Problem to work on
Quote exactly the lines spanning from the top of the data below to the line that contains "exact h3 e he", including both.

[Saved entries]
-- ==== Sys2Proof/Laws/Mem.lean ====
section
/-!
SUPPORT. The canonical form of the sparse containers is kept by every operation over them, and reads after writes.
-/

namespace Sys2Proof.Machine

/-! ### The canonical form as a statement about the list -/

theorem tableWf_iff {α : Type} [DecidableEq α] (d : α) (t : Table α) :
    tableWf d t = true ↔ t.Pairwise (fun a b => a.1 < b.1) ∧ ∀ e ∈ t, e.2 ≠ d := by
  induction t with
  | nil => simp [tableWf]
  | cons e t ih =>
    obtain ⟨k, v⟩ := e
    cases t with
    | nil => simp [tableWf]
    | cons e' t' =>
      obtain ⟨k', v'⟩ := e'
      rw [tableWf]
      simp only [Bool.and_eq_true, ih, List.pairwise_cons, List.mem_cons, ne_eq, decide_eq_true_eq]
      constructor
      · rintro ⟨⟨hv, hk⟩, ⟨h1, h2⟩, h3⟩
        refine ⟨⟨?_, h1, h2⟩, ?_⟩
        · rintro e (rfl | he)
          · exact hk
          · exact Nat.lt_trans hk (h1 e he)
        · rintro e (rfl | he)
          · simpa using hv
          · exact h3 e he
      · rintro ⟨⟨h1, h2, h3⟩, h4⟩
        exact ⟨⟨by simpa using h4 (k, v) (Or.inl rfl), h1 (k', v') (Or.inl rfl)⟩, ⟨h2, h3⟩, fun e he => h4 e (Or.inr he)⟩

/-! ### Tables -/

theorem tableAbove_suffix {α : Type} (t : Table α) (a : Nat) : tableAbove t a <:+ t := by
  induction t with
  | nil => exact List.suffix_rfl
  | cons x t ih =>
    simp only [tableAbove]
    split
    · exact List.suffix_rfl
    · exact ih.trans (List.suffix_cons _ _)

theorem tableAbove_head {α : Type} (t : Table α) (a : Nat) : ∀ e, (tableAbove t a).head? = some e → a < e.1 := by
  induction t with
  | nil => intro e h; cases h
  | cons x t ih =>
    simp only [tableAbove]
    split
    · rename_i hk
      intro e h
      cases h
      exact hk
    · exact ih

/-- What a table answers for a key below its first one. -/
theorem tableGet_of_head {α : Type} (d : α) (t : Table α) (a : Nat) (h : ∀ e, t.head? = some e → a < e.1) :
    tableGet d t a = d := by
  cases t with
  | nil => rfl
  | cons x t =>
    have := h x rfl
    simp only [tableGet]
    rw [if_neg (by omega), if_pos this]

theorem tableGet_tableAbove {α : Type} (d : α) (t : Table α) (a b : Nat) (h : a < b) :
    tableGet d (tableAbove t a) b = tableGet d t b := by
  induction t with
  | nil => rfl
  | cons x t ih =>
    simp only [tableAbove]
    split
    · rfl
    · rw [ih]
      simp only [tableGet]
      rw [if_neg (by omega), if_neg (by omega)]

theorem mem_tablePut {α : Type} [DecidableEq α] {d : α} {t : Table α} {a : Nat} {v : α} {e : Nat × α}
    (h : e ∈ tablePut d t a v) : e ∈ t ∨ e = (a, v) := by
  induction t with
  | nil =>
    simp only [tablePut] at h
    split at h <;> simp_all
  | cons x t ih =>
    obtain ⟨k, w⟩ := x
    simp only [tablePut] at h
    split at h
    · split at h
      · exact Or.inl h
      · rcases List.mem_cons.1 h with h | h
        · exact Or.inr h
        · exact Or.inl h
    · split at h
      · split at h
        · exact Or.inl (List.mem_cons_of_mem _ ((tableAbove_suffix t a).subset h))
        · rcases List.mem_cons.1 h with h | h
          · exact Or.inr h
          · exact Or.inl (List.mem_cons_of_mem _ h)
      · rcases List.mem_cons.1 h with h | h
        · exact Or.inl (by simp [h])
        · rcases ih h with h | h
          · exact Or.inl (List.mem_cons_of_mem _ h)
          · exact Or.inr h

/-- A put keeps the canonical form. -/
theorem tablePut_wf {α : Type} [DecidableEq α] {d : α} {t : Table α} (a : Nat) (v : α) (h : tableWf d t = true) :
    tableWf d (tablePut d t a v) = true := by
  rw [tableWf_iff] at h ⊢
  induction t with
  | nil => by_cases hv : v = d <;> simp [tablePut, hv]
  | cons x t ih =>
    obtain ⟨k, w⟩ := x
    obtain ⟨hp, hd⟩ := h
    have hp' := List.pairwise_cons.1 hp
    have ht := ih ⟨hp'.2, fun e he => hd e (List.mem_cons_of_mem _ he)⟩
    have hw : w ≠ d := hd (k, w) (by simp)
    have htl : ∀ e ∈ t, e.2 ≠ d := fun e he => hd e (List.mem_cons_of_mem _ he)
    simp only [tablePut]
    split
    · rename_i hak
      split
      · exact ⟨hp, hd⟩
      · rename_i hv
        refine ⟨List.pairwise_cons.2 ⟨?_, hp⟩, ?_⟩
        · intro e he
          rcases List.mem_cons.1 he with rfl | he
          · exact hak
          · exact Nat.lt_trans hak (hp'.1 e he)
        · intro e he
          rcases List.mem_cons.1 he with rfl | he
          · exact hv
          · exact hd e he
    · split
      · rename_i hak
        split
        · have hs := tableAbove_suffix t a
          exact ⟨hp'.2.sublist hs.sublist, fun e he => htl e (hs.subset he)⟩
        · rename_i hv
          refine ⟨List.pairwise_cons.2 ⟨fun e he => by simpa [hak] using hp'.1 e he, hp'.2⟩, ?_⟩
          intro e he
          rcases List.mem_cons.1 he with rfl | he
          · exact hv
          · exact htl e he
      · rename_i h1 h2
        have hka : k < a := by omega
        refine ⟨List.pairwise_cons.2 ⟨?_, ht.1⟩, ?_⟩
        · intro e he
          rcases mem_tablePut he with h | h
          · exact hp'.1 e h
          · rw [h]; exact hka
        · intro e he
          rcases List.mem_cons.1 he with rfl | he
          · exact hw
          · exact ht.2 e he

/-- Clearing a range keeps the canonical form. -/
theorem tableClear_wf {α : Type} [DecidableEq α] {d : α} {t : Table α} (lo hi : Nat) (h : tableWf d t = true) :
    tableWf d (tableClear t lo hi) = true := by
  rw [tableWf_iff] at h ⊢
  exact ⟨h.1.filter _, fun e he => h.2 e ((List.mem_filter.1 he).1)⟩

/-- A read after a put at the same key gives what was put, at another key what was there: of every table, canonical or
not. -/
theorem tableGet_tablePut {α : Type} [DecidableEq α] (d : α) (t : Table α) (a b : Nat) (v : α) :
    tableGet d (tablePut d t a v) b = if b = a then v else tableGet d t b := by
  induction t with
  | nil =>
    simp only [tablePut]
    by_cases hv : v = d
    · simp [hv, tableGet]
    · simp only [hv, if_false, tableGet]
      split <;> simp_all
  | cons x t ih =>
    obtain ⟨k, w⟩ := x
    simp only [tablePut]
    by_cases h1 : a < k
    · rw [if_pos h1]
      by_cases hv : v = d
      · rw [if_pos hv]
        by_cases hb : b = a
        · rw [if_pos hb, hv]
          simp only [tableGet]
          rw [if_neg (by omega), if_pos (by omega)]
        · rw [if_neg hb]
      · rw [if_neg hv]
        by_cases hb : b = a
        · simp [tableGet, hb]
        · rw [if_neg hb]
          simp only [tableGet, hb, if_false]
          by_cases hba : b < a
          · rw [if_pos hba, if_neg (by omega), if_pos (by omega)]
          · rw [if_neg hba]
    · rw [if_neg h1]
      by_cases h2 : a = k
      · subst h2
        simp only [if_true]
        by_cases hv : v = d
        · rw [if_pos hv]
          by_cases hb : b ≤ a
          · rw [tableGet_of_head d _ b (fun e he => Nat.lt_of_le_of_lt hb (tableAbove_head t a e he))]
            by_cases hba : b = a
            · rw [if_pos hba, hv]
            · rw [if_neg hba]
              simp only [tableGet]
              rw [if_neg hba, if_pos (by omega)]
          · rw [tableGet_tableAbove d t a b (by omega), if_neg (by omega)]
            simp only [tableGet]
            rw [if_neg (by omega), if_neg (by omega)]
        · rw [if_neg hv]
          by_cases hb : b = a
          · simp [tableGet, hb]
          · simp [tableGet, hb]
      · rw [if_neg h2]
        by_cases hb : b = k
        · subst hb
          have : ¬ b = a := by omega
          simp [tableGet, this]
        · by_cases hba : b < k
          · have : ¬ b = a := by omega
            simp [tableGet, hb, hba, this]
          · simp only [tableGet, hb, hba, if_false]
            exact ih

/-! ### Byte memories -/

theorem memPutByte_wf {m : Mem} (a : Nat) (b : Byte) (h : Memory.wf m = true) : Memory.wf (memPutByte m a b) = true :=
  tablePut_wf a b h

theorem mem_memCells {a : Nat} {bs : List Byte} {tail : Mem} {e : Host.Cell} (h : e ∈ memCells a bs tail) :
    (a ≤ e.1 ∧ e.1 < a + bs.length ∧ e.2 ≠ memBlank) ∨ e ∈ tail := by
  induction bs generalizing a with
  | nil => exact Or.inr h
  | cons b bs ih =>
    simp only [memCells] at h
    split at h
    · rcases ih h with ⟨h1, h2, h3⟩ | h
      · exact Or.inl ⟨by omega, by simp only [List.length_cons]; omega, h3⟩
      · exact Or.inr h
    · rcases List.mem_cons.1 h with rfl | h
      · rename_i hb
        exact Or.inl ⟨Nat.le_refl _, by simp, hb⟩
      · rcases ih h with ⟨h1, h2, h3⟩ | h
        · exact Or.inl ⟨by omega, by simp only [List.length_cons]; omega, h3⟩
        · exact Or.inr h

theorem memCells_wf {a : Nat} {bs : List Byte} {tail : Mem} (h : Memory.wf tail = true)
    (ht : ∀ e ∈ tail, a + bs.length ≤ e.1) : Memory.wf (memCells a bs tail) = true := by
  unfold Memory.wf at h ⊢
  rw [tableWf_iff] at h ⊢
  induction bs generalizing a with
  | nil => exact h
  | cons b bs ih =>
    have ih' := ih (a := a + 1) (fun e he => by have := ht e he; simp only [List.length_cons] at this; omega)
    simp only [memCells]
    split
    · exact ih'
    · rename_i hb
      refine ⟨List.pairwise_cons.2 ⟨?_, ih'.1⟩, ?_⟩
      · intro e he
        rcases mem_memCells he with ⟨h1, _, _⟩ | h1
        · show a < e.1; omega
        · have := ht e h1; simp only [List.length_cons] at this; show a < e.1; omega
      · intro e he
        rcases List.mem_cons.1 he with rfl | he
        · exact hb
        · exact ih'.2 e he

theorem memAbove_sublist (m : Mem) (a : Nat) : (memAbove m a).Sublist m := by
  induction m with
  | nil => simp [memAbove]
  | cons x m ih =>
    obtain ⟨k, v⟩ := x
    simp only [memAbove]
    split
    · exact ih.cons _
    · exact List.Sublist.refl _

theorem memAbove_ge {m : Mem} (a : Nat) (h : Memory.wf m = true) : ∀ e ∈ memAbove m a, a ≤ e.1 := by
  unfold Memory.wf at h
  rw [tableWf_iff] at h
  induction m with
  | nil => simp [memAbove]
  | cons x m ih =>
    obtain ⟨k, v⟩ := x
    have hp := List.pairwise_cons.1 h.1
    simp only [memAbove]
    split
    · exact ih ⟨hp.2, fun e he => h.2 e (List.mem_cons_of_mem _ he)⟩
    · rename_i hk
      intro e he
      rcases List.mem_cons.1 he with rfl | he
      · show a ≤ k; omega
      · have : k < e.1 := hp.1 e he
        omega

theorem wf_sublist {m m' : Mem} (hs : m'.Sublist m) (h : Memory.wf m = true) : Memory.wf m' = true := by
  unfold Memory.wf at h ⊢
  rw [tableWf_iff] at h ⊢
  exact ⟨h.1.sublist hs, fun e he => h.2 e (hs.subset he)⟩

theorem mem_memWrite {m : Mem} {a : Nat} {bs : List Byte} {e : Host.Cell} (h : e ∈ memWrite m a bs) :
    (a ≤ e.1 ∧ e.1 < a + bs.length ∧ e.2 ≠ memBlank) ∨ e ∈ m := by
  induction m with
  | nil =>
    simp only [memWrite] at h
    rcases mem_memCells h with h | h
    · exact Or.inl h
    · cases h
  | cons x m ih =>
    obtain ⟨k, v⟩ := x
    simp only [memWrite] at h
    split at h
    · rcases List.mem_cons.1 h with h | h
      · exact Or.inr (by simp [h])
      · rcases ih h with h | h
        · exact Or.inl h
        · exact Or.inr (List.mem_cons_of_mem _ h)
    · rcases mem_memCells h with h | h
      · exact Or.inl h
      · exact Or.inr ((memAbove_sublist _ _).subset h)

/-- A write of consecutive bytes keeps the canonical form. -/
theorem memWrite_wf {m : Mem} (a : Nat) (bs : List Byte) (h : Memory.wf m = true) :
    Memory.wf (memWrite m a bs) = true := by
  induction m with
  | nil => exact memCells_wf h (by simp)
  | cons x m ih =>
    obtain ⟨k, v⟩ := x
    have hm : Memory.wf m = true := wf_sublist (List.sublist_cons_self _ _) h
    simp only [memWrite]
    split
    · rename_i hk
      have ih' := ih hm
      unfold Memory.wf at h ih' ⊢
      rw [tableWf_iff] at h ih' ⊢
      have hp := List.pairwise_cons.1 h.1
      refine ⟨List.pairwise_cons.2 ⟨?_, ih'.1⟩, ?_⟩
      · intro e he
        rcases mem_memWrite he with ⟨h1, _, _⟩ | h1
        · show k < e.1; omega
        · exact hp.1 e h1
      · intro e he
        rcases List.mem_cons.1 he with rfl | he
        · exact h.2 _ (by simp)
        · exact ih'.2 e he
    · exact memCells_wf (wf_sublist (memAbove_sublist _ _) h) (memAbove_ge _ h)

theorem memPutWord_wf {m : Mem} (a n w : Nat) (h : Memory.wf m = true) : Memory.wf (memPutWord m a n w) = true :=
  memWrite_wf a _ h

/-! ### Reads after writes of bytes -/

theorem memAbove_head (m : Mem) (a : Nat) : ∀ e, (memAbove m a).head? = some e → a ≤ e.1 := by
  induction m with
  | nil => intro e h; cases h
  | cons x m ih =>
    obtain ⟨k, v⟩ := x
    simp only [memAbove]
    split
    · exact ih
    · intro e h
      cases h
      simp_all

theorem memByte_of_head (m : Mem) (a : Nat) (h : ∀ e, m.head? = some e → a < e.1) : memByte m a = memBlank :=
  tableGet_of_head memBlank m a h

theorem memByte_cons (k : Nat) (v : Byte) (m : Mem) (b : Nat) :
    memByte ((k, v) :: m) b = if b = k then v else if b < k then memBlank else memByte m b := rfl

Written reply
-- ==== Sys2Proof/Laws/Mem.lean ====
section
/-!
SUPPORT. The canonical form of the sparse containers is kept by every operation over them, and reads after writes.
-/

namespace Sys2Proof.Machine

/-! ### The canonical form as a statement about the list -/

theorem tableWf_iff {α : Type} [DecidableEq α] (d : α) (t : Table α) :
    tableWf d t = true ↔ t.Pairwise (fun a b => a.1 < b.1) ∧ ∀ e ∈ t, e.2 ≠ d := by
  induction t with
  | nil => simp [tableWf]
  | cons e t ih =>
    obtain ⟨k, v⟩ := e
    cases t with
    | nil => simp [tableWf]
    | cons e' t' =>
      obtain ⟨k', v'⟩ := e'
      rw [tableWf]
      simp only [Bool.and_eq_true, ih, List.pairwise_cons, List.mem_cons, ne_eq, decide_eq_true_eq]
      constructor
      · rintro ⟨⟨hv, hk⟩, ⟨h1, h2⟩, h3⟩
        refine ⟨⟨?_, h1, h2⟩, ?_⟩
        · rintro e (rfl | he)
          · exact hk
          · exact Nat.lt_trans hk (h1 e he)
        · rintro e (rfl | he)
          · simpa using hv
          · exact h3 e he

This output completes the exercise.